● **The task**
Quote all entries in full, exactly.

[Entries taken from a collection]

■ ■ ■ ■ ■

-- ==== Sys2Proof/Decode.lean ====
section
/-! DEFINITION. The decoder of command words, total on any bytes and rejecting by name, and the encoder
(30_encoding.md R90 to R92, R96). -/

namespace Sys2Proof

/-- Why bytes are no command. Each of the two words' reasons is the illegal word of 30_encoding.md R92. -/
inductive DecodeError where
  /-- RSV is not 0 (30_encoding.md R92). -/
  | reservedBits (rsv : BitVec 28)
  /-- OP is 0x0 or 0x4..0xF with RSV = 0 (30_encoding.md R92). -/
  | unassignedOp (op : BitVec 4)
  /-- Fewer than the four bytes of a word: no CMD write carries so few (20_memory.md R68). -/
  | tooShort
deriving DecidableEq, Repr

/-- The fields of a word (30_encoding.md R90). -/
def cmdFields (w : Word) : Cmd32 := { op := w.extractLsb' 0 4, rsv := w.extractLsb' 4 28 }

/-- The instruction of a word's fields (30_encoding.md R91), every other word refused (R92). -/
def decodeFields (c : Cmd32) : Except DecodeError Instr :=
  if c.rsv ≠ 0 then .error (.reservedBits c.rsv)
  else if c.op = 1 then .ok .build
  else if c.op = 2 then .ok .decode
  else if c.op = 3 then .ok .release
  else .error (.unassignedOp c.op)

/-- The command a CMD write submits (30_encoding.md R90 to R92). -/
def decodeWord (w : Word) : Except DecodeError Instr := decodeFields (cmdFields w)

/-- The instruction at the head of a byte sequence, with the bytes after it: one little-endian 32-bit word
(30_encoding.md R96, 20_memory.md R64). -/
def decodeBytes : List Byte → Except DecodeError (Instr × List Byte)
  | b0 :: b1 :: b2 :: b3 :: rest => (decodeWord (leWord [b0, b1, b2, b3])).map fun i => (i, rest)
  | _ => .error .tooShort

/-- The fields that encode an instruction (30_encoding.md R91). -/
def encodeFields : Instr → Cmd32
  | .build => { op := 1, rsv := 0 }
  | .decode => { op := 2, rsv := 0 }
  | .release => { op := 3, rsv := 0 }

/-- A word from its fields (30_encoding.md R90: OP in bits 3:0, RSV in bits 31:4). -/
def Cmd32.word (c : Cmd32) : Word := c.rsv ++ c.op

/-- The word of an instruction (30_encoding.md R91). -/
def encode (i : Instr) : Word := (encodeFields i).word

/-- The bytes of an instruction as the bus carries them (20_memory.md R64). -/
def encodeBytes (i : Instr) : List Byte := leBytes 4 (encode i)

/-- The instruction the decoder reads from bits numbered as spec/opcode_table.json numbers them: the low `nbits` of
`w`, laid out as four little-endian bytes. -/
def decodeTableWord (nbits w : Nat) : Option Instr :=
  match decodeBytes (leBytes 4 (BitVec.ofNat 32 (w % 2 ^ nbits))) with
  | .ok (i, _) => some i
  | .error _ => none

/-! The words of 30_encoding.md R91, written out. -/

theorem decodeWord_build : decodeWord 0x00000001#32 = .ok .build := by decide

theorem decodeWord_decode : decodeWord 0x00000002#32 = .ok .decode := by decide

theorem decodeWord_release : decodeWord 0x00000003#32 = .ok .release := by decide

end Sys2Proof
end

■ ■ ■ ■ ■

● **Answer for this exercise**
-- ==== Sys2Proof/Decode.lean ====
section
/-! DEFINITION. The decoder of command words, total on any bytes and rejecting by name, and the encoder
(30_encoding.md R90 to R92, R96). -/

namespace Sys2Proof

/-- Why bytes are no command. Each of the two words' reasons is the illegal word of 30_encoding.md R92. -/
inductive DecodeError where
  /-- RSV is not 0 (30_encoding.md R92). -/
  | reservedBits (rsv : BitVec 28)
  /-- OP is 0x0 or 0x4..0xF with RSV = 0 (30_encoding.md R92). -/
  | unassignedOp (op : BitVec 4)
  /-- Fewer than the four bytes of a word: no CMD write carries so few (20_memory.md R68). -/
  | tooShort
deriving DecidableEq, Repr

/-- The fields of a word (30_encoding.md R90). -/
def cmdFields (w : Word) : Cmd32 := { op := w.extractLsb' 0 4, rsv := w.extractLsb' 4 28 }

/-- The instruction of a word's fields (30_encoding.md R91), every other word refused (R92). -/
def decodeFields (c : Cmd32) : Except DecodeError Instr :=
  if c.rsv ≠ 0 then .error (.reservedBits c.rsv)
  else if c.op = 1 then .ok .build
  else if c.op = 2 then .ok .decode
  else if c.op = 3 then .ok .release
  else .error (.unassignedOp c.op)

/-- The command a CMD write submits (30_encoding.md R90 to R92). -/
def decodeWord (w : Word) : Except DecodeError Instr := decodeFields (cmdFields w)

/-- The instruction at the head of a byte sequence, with the bytes after it: one little-endian 32-bit word
(30_encoding.md R96, 20_memory.md R64). -/
def decodeBytes : List Byte → Except DecodeError (Instr × List Byte)
  | b0 :: b1 :: b2 :: b3 :: rest => (decodeWord (leWord [b0, b1, b2, b3])).map fun i => (i, rest)
  | _ => .error .tooShort

/-- The fields that encode an instruction (30_encoding.md R91). -/
def encodeFields : Instr → Cmd32
  | .build => { op := 1, rsv := 0 }
  | .decode => { op := 2, rsv := 0 }
  | .release => { op := 3, rsv := 0 }

/-- A word from its fields (30_encoding.md R90: OP in bits 3:0, RSV in bits 31:4). -/
def Cmd32.word (c : Cmd32) : Word := c.rsv ++ c.op

/-- The word of an instruction (30_encoding.md R91). -/
def encode (i : Instr) : Word := (encodeFields i).word

/-- The bytes of an instruction as the bus carries them (20_memory.md R64). -/
def encodeBytes (i : Instr) : List Byte := leBytes 4 (encode i)

/-- The instruction the decoder reads from bits numbered as spec/opcode_table.json numbers them: the low `nbits` of
`w`, laid out as four little-endian bytes. -/
def decodeTableWord (nbits w : Nat) : Option Instr :=
  match decodeBytes (leBytes 4 (BitVec.ofNat 32 (w % 2 ^ nbits))) with
  | .ok (i, _) => some i
  | .error _ => none

/-! The words of 30_encoding.md R91, written out. -/

theorem decodeWord_build : decodeWord 0x00000001#32 = .ok .build := by decide

theorem decodeWord_decode : decodeWord 0x00000002#32 = .ok .decode := by decide

theorem decodeWord_release : decodeWord 0x00000003#32 = .ok .release := by decide

end Sys2Proof
end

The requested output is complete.